* **AIM OF THE TASK**
Take the lines below between the one holding "runSteps (n +" and the one holding "t.done = true", inclusive, and copy them exactly. Add nothing.
== == ==
theorem exec_recv_header : exec (.recv cap) s = .next (advanceHeader (inHeader rest k c m s)) := by
  have hs : s = inHeader (b :: rest) k s.rxCrc s.bitmap s := by rw [← hk, ← hq]; rfl
  rw [exec_recv_eq_engineTurn (by simp [hst]) hcap, engineTurn_rxHdr hst, congrArg headerStep hs, headerStep_inHeader hstore]

theorem exec_recv_header_more (k' : BitVec 3) (hk' : k ≠ 5#3 ∧ k' = k + 1#3) :
    exec (.recv cap) s = .next (inHeader rest k' c m s) := by
  obtain ⟨hne, rfl⟩ := hk'
  rw [exec_recv_header hst hcap hq k hk hstore]
  exact congrArg Host.Outcome.next (if_neg hne)

theorem exec_recv_header_last (hlast : k = 5#3) :
    exec (.recv cap) s = .next { inHeader rest k c m s with st := .rxPayload } := by
  rw [exec_recv_header hst hcap hq k hk hstore]
  exact congrArg Host.Outcome.next (if_pos hlast)

end

/-- Settles O35: the place of each of the six bytes, its shift as a product. -/
theorem recvHeaderByte : Obligations.RecvHeaderByte := by
  intro s cap b rest hst hcap hq
  simp only [← setWidth_shiftLeft_eq_ofNat, BitVec.ofNat_toNat]
  refine ⟨fun hk => ?_, fun hk => ?_, fun hk => ?_, fun hk => ?_, fun hk => ?_, fun hk => ?_⟩
  · exact exec_recv_header_more hst hcap hq 0#3 hk (storeHeaderByte_crcHigh ..) 1#3 (by decide)
  · exact exec_recv_header_more hst hcap hq 1#3 hk (storeHeaderByte_crcLow ..) 2#3 (by decide)
  · exact exec_recv_header_more hst hcap hq 2#3 hk (storeHeaderByte_bitmap3 ..) 3#3 (by decide)
  · exact exec_recv_header_more hst hcap hq 3#3 hk (storeHeaderByte_bitmap2 ..) 4#3 (by decide)
  · exact exec_recv_header_more hst hcap hq 4#3 hk (storeHeaderByte_bitmap1 ..) 5#3 (by decide)
  · rw [exec_recv_header_last hst hcap hq 5#3 hk (storeHeaderByte_bitmap0 ..) rfl, ← hk]
    rfl

/-! The payload -/

theorem payloadStep_expired {s : State} (he : expired s = true) : payloadStep s = completeWith .invalidFormat s := if_pos he

theorem payloadStep_nil {s : State} (he : expired s = false) (hq : s.rxq = []) : payloadStep s = s := by
  simp [payloadStep, he, rxPop_nil hq]

theorem payloadStep_over {s : State} {b : Byte} {rest : List Byte} (he : expired s = false) (hq : s.rxq = b :: rest)
    (hb : b ≠ s.delim) (hlen : s.rxLen = s.lenl) : payloadStep s = completeWith .invalidFormat { s with rxq := rest } := by
  simp [payloadStep, he, rxPop_cons hq, hb, hlen]

/-- Settles O37: the deadline, then RXQ by its oldest byte, and for a byte of the payload whether the capacity is reached. -/
theorem recvPayloadByte : Obligations.RecvPayloadByte := by
  intro s cap hst hcap _ _
  rw [exec_recv_eq_engineTurn (by simp [hst]) hcap, engineTurn_rxPayload hst, gt_iff_lt, ← expired_iff,
    ← expired_eq_false_iff]
  refine ⟨fun he => ?_, fun he => ⟨fun hq => ?_, fun rest hq => ?_, fun b rest hq hb hlen => ?_,
    fun b rest hq hb hlt h32 => ?_⟩⟩
  · rw [payloadStep_expired he]; rfl
  · rw [payloadStep_nil he hq]
  · rw [payloadStep_delim he hq]
  · rw [payloadStep_over he hq hb (hlen.trans hcap.symm)]; rfl
  · have hne : s.rxLen ≠ s.lenl := fun h => Nat.ne_of_lt hlt (by rw [h, hcap])
    rw [payloadStep_stores he hq hb hne, setIfInBounds_eq_set s.buf ⟨_, h32⟩ b, BitVec.ofNat_add, BitVec.ofNat_toNat,
      BitVec.setWidth_eq]

/-! Verify -/

/-- Settles O38: the lanes are those of the restoration in place, and each end of a verify step is one of the statement's. -/
theorem recvVerify : Obligations.RecvVerify := by
  intro s cap hst hcap
  rw [exec_recv_eq_engineTurn (by simp [hst]) hcap, engineTurn_rxVerify hst]
  refine ⟨(decodeReceived s).buf, (decodeReceived s).crcResult,
    getElem_restoreBuf s.delim s.bitmap s.rxLen.toNat s.buf, rfl, ?_⟩
  rcases verifyStep_cases s with ⟨hc, he⟩ | ⟨hc, hd, he⟩ | ⟨hc, hd, hq, he⟩ | ⟨hc, hd, hq, he⟩ <;> rw [he]
  · exact ⟨fun _ => rfl, fun h => absurd h hc, fun h => absurd h hc, fun h => absurd h hc⟩
  · have hd := Bool.eq_false_iff.1 hd
    exact ⟨fun h => absurd hc h, fun _ _ => rfl, fun _ h => absurd h hd, fun _ h => absurd h hd⟩
  · have hd := Bool.ne_false_iff.2 hd
    exact ⟨fun h => absurd hc h, fun _ h => absurd h hd, fun _ _ _ => rfl, fun _ _ h => absurd hq h⟩
  · have hd := Bool.ne_false_iff.2 hd
    exact ⟨fun h => absurd hc h, fun _ h => absurd h hd, fun _ _ h => absurd h hq, fun _ _ _ => rfl⟩

/-! The writes of BUF -/

theorem payloadStep_buf_of_ge {s : State} {i : Fin 32} (hlen : s.rxLen.toNat ≤ s.lenl.toNat) (hi : s.lenl.toNat ≤ i.val) :
    (payloadStep s).buf[i] = s.buf[i] := by
  rcases payloadStep_cases s with ⟨_, he⟩ | ⟨_, _, he⟩ | ⟨_, rest, _, he⟩ | ⟨_, _, b, rest, _, _, he⟩ |
    ⟨_, hne, b, rest, _, _, he⟩ <;> rw [he]
  case inr.inr.inr.inr =>
    have hlt : s.rxLen.toNat < s.lenl.toNat := lt_of_le_of_ne hlen fun h => hne (BitVec.eq_of_toNat_eq h)
    exact Vector.getElem_setIfInBounds_ne i.isLt (by omega)
  all_goals rfl

theorem verifyStep_buf (s : State) : (verifyStep s).buf = restoreBuf s.delim s.bitmap s.rxLen.toNat s.buf := by
  rcases verifyStep_cases s with ⟨_, he⟩ | ⟨_, _, he⟩ | ⟨_, _, _, he⟩ | ⟨_, _, _, he⟩ <;> rw [he] <;> rfl

/-- Settles O41: payload-read writes BUF[RX_LEN] below the capacity, verify the lanes below RX_LEN, no other step writes BUF. -/
theorem recvNeverWritesPastCapacity : Obligations.RecvNeverWritesPastCapacity := by
  intro s t hinv hcmd hexec i hi
  rw [exec_recv_eq_engineTurn hcmd rfl] at hexec
  have hcount := hinv.counters
  unfold State.countersOk at hcount
  by_cases hbuf : t.buf = s.buf
  · rw [hbuf]
  · rcases (engineTurn_move hexec).resultWriters.buf hbuf with hst | hst | hst
    · simp [hst, EngineState.command] at hcmd
    · simp only [hst] at hcount
      cases (engineTurn_rxPayload hst).symm.trans hexec
      exact payloadStep_buf_of_ge hcount hi
    · simp only [hst] at hcount
      cases (engineTurn_rxVerify hst).symm.trans hexec
      rw [verifyStep_buf, getElem_restoreBuf, if_neg (by omega)]

/-! Drain -/

theorem drainStep_last {s : State} {b : Byte} {rest : List Byte} (hq : s.rxq = b :: rest) (hleft : s.drainLeft = 1) :
    drainStep s = .next (completeWith .good { s with rxq := rest, drainLeft := 0 }) := by
  simp [drainStep, hleft, rxPop_cons hq]

theorem drainStep_more {s : State} {b : Byte} {rest : List Byte} {k : Nat} (hq : s.rxq = b :: rest)
    (hleft : s.drainLeft = k + 2) : drainStep s = .next { s with rxq := rest, drainLeft := k + 1 } := by
  simp [drainStep, hleft, rxPop_cons hq]

/-- Settles O39: the last byte of the snapshot, or one before it. -/
theorem recvDrain : Obligations.RecvDrain := by
  intro s cap b rest k hst hcap hq hleft
  rw [exec_recv_eq_engineTurn (by simp [hst]) hcap, engineTurn_rxDrain hst]
  cases k with
  | zero => exact ⟨fun _ => drainStep_last hq hleft, fun h => absurd rfl h⟩
  | succ k => exact ⟨nofun, fun _ => drainStep_more hq hleft⟩

end Sys2Proof.Machine
end

section
/-!
A RECV as a run of the engine alone: the drain of a snapshot (R185), and the end of every RECV whose deadline has passed (R188).
-/

namespace Sys2Proof.Machine

theorem runSteps_drain {s : State} {n : Nat} (hst : s.st = .rxDrain) (hsched : s.sched = []) (hleft : s.drainLeft = n + 1)
    (hlen : n + 1 ≤ s.rxq.length) :
    runSteps (n + 1) s = .next (completeWith .good { s with rxq := s.rxq.drop (n + 1), drainLeft := 0 }) := by
  induction n generalizing s with
  | zero =>
    obtain ⟨b, rest, hq⟩ := List.exists_cons_of_length_pos hlen
    rw [runSteps_alone hsched ((engineTurn_rxDrain hst).trans (drainStep_last hq hleft)), hq]
    rfl
  | succ n ih =>
    obtain ⟨b, rest, hq⟩ := List.exists_cons_of_length_pos (Nat.zero_lt_of_lt hlen)
    have hrest : n + 1 ≤ rest.length := by simpa [hq] using hlen
    rw [runSteps_alone hsched ((engineTurn_rxDrain hst).trans (drainStep_more hq hleft)),
      ih (s := { s with rxq := rest, drainLeft := n + 1 }) hst hsched rfl hrest, hq]
    rfl

/-- Settles O43, by induction on DRAIN_LEFT. -/
theorem drainDiscardsExactlyItsSnapshot : Obligations.DrainDiscardsExactlyItsSnapshot := by
  intro s hst hpos hle hsched
  obtain ⟨n, hleft⟩ := Nat.exists_eq_add_one.2 hpos
  rw [hleft] at hle ⊢
  exact runSteps_drain hst hsched hleft hle

/-- At most k steps bring the machine to a completed command. -/
def EndsWithin (k : Nat) (s : State) : Prop :=
  ∃ (j : Nat) (t : State), j ≤ k ∧ runSteps j s = .next t ∧ t.st = .idle ∧ t.done = true

theorem endsWithin_complete (s : State) : EndsWithin 0 (complete s) := ⟨0, _, le_rfl, rfl, rfl, rfl⟩

theorem EndsWithin.mono {k l : Nat} {s : State} (h : EndsWithin k s) (hkl : k ≤ l) : EndsWithin l s := by
  obtain ⟨j, t, hj, hend⟩ := h
  exact ⟨j, t, hj.trans hkl, hend⟩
== == ==
* **OUTPUT FOR THIS TASK**
    runSteps (n + 1) s = .next (completeWith .good { s with rxq := s.rxq.drop (n + 1), drainLeft := 0 }) := by
  induction n generalizing s with
  | zero =>
    obtain ⟨b, rest, hq⟩ := List.exists_cons_of_length_pos hlen
    rw [runSteps_alone hsched ((engineTurn_rxDrain hst).trans (drainStep_last hq hleft)), hq]
    rfl
  | succ n ih =>
    obtain ⟨b, rest, hq⟩ := List.exists_cons_of_length_pos (Nat.zero_lt_of_lt hlen)
    have hrest : n + 1 ≤ rest.length := by simpa [hq] using hlen
    rw [runSteps_alone hsched ((engineTurn_rxDrain hst).trans (drainStep_more hq hleft)),
      ih (s := { s with rxq := rest, drainLeft := n + 1 }) hst hsched rfl hrest, hq]
    rfl

/-- Settles O43, by induction on DRAIN_LEFT. -/
theorem drainDiscardsExactlyItsSnapshot : Obligations.DrainDiscardsExactlyItsSnapshot := by
  intro s hst hpos hle hsched
  obtain ⟨n, hleft⟩ := Nat.exists_eq_add_one.2 hpos
  rw [hleft] at hle ⊢
  exact runSteps_drain hst hsched hleft hle

/-- At most k steps bring the machine to a completed command. -/
def EndsWithin (k : Nat) (s : State) : Prop :=
  ∃ (j : Nat) (t : State), j ≤ k ∧ runSteps j s = .next t ∧ t.st = .idle ∧ t.done = true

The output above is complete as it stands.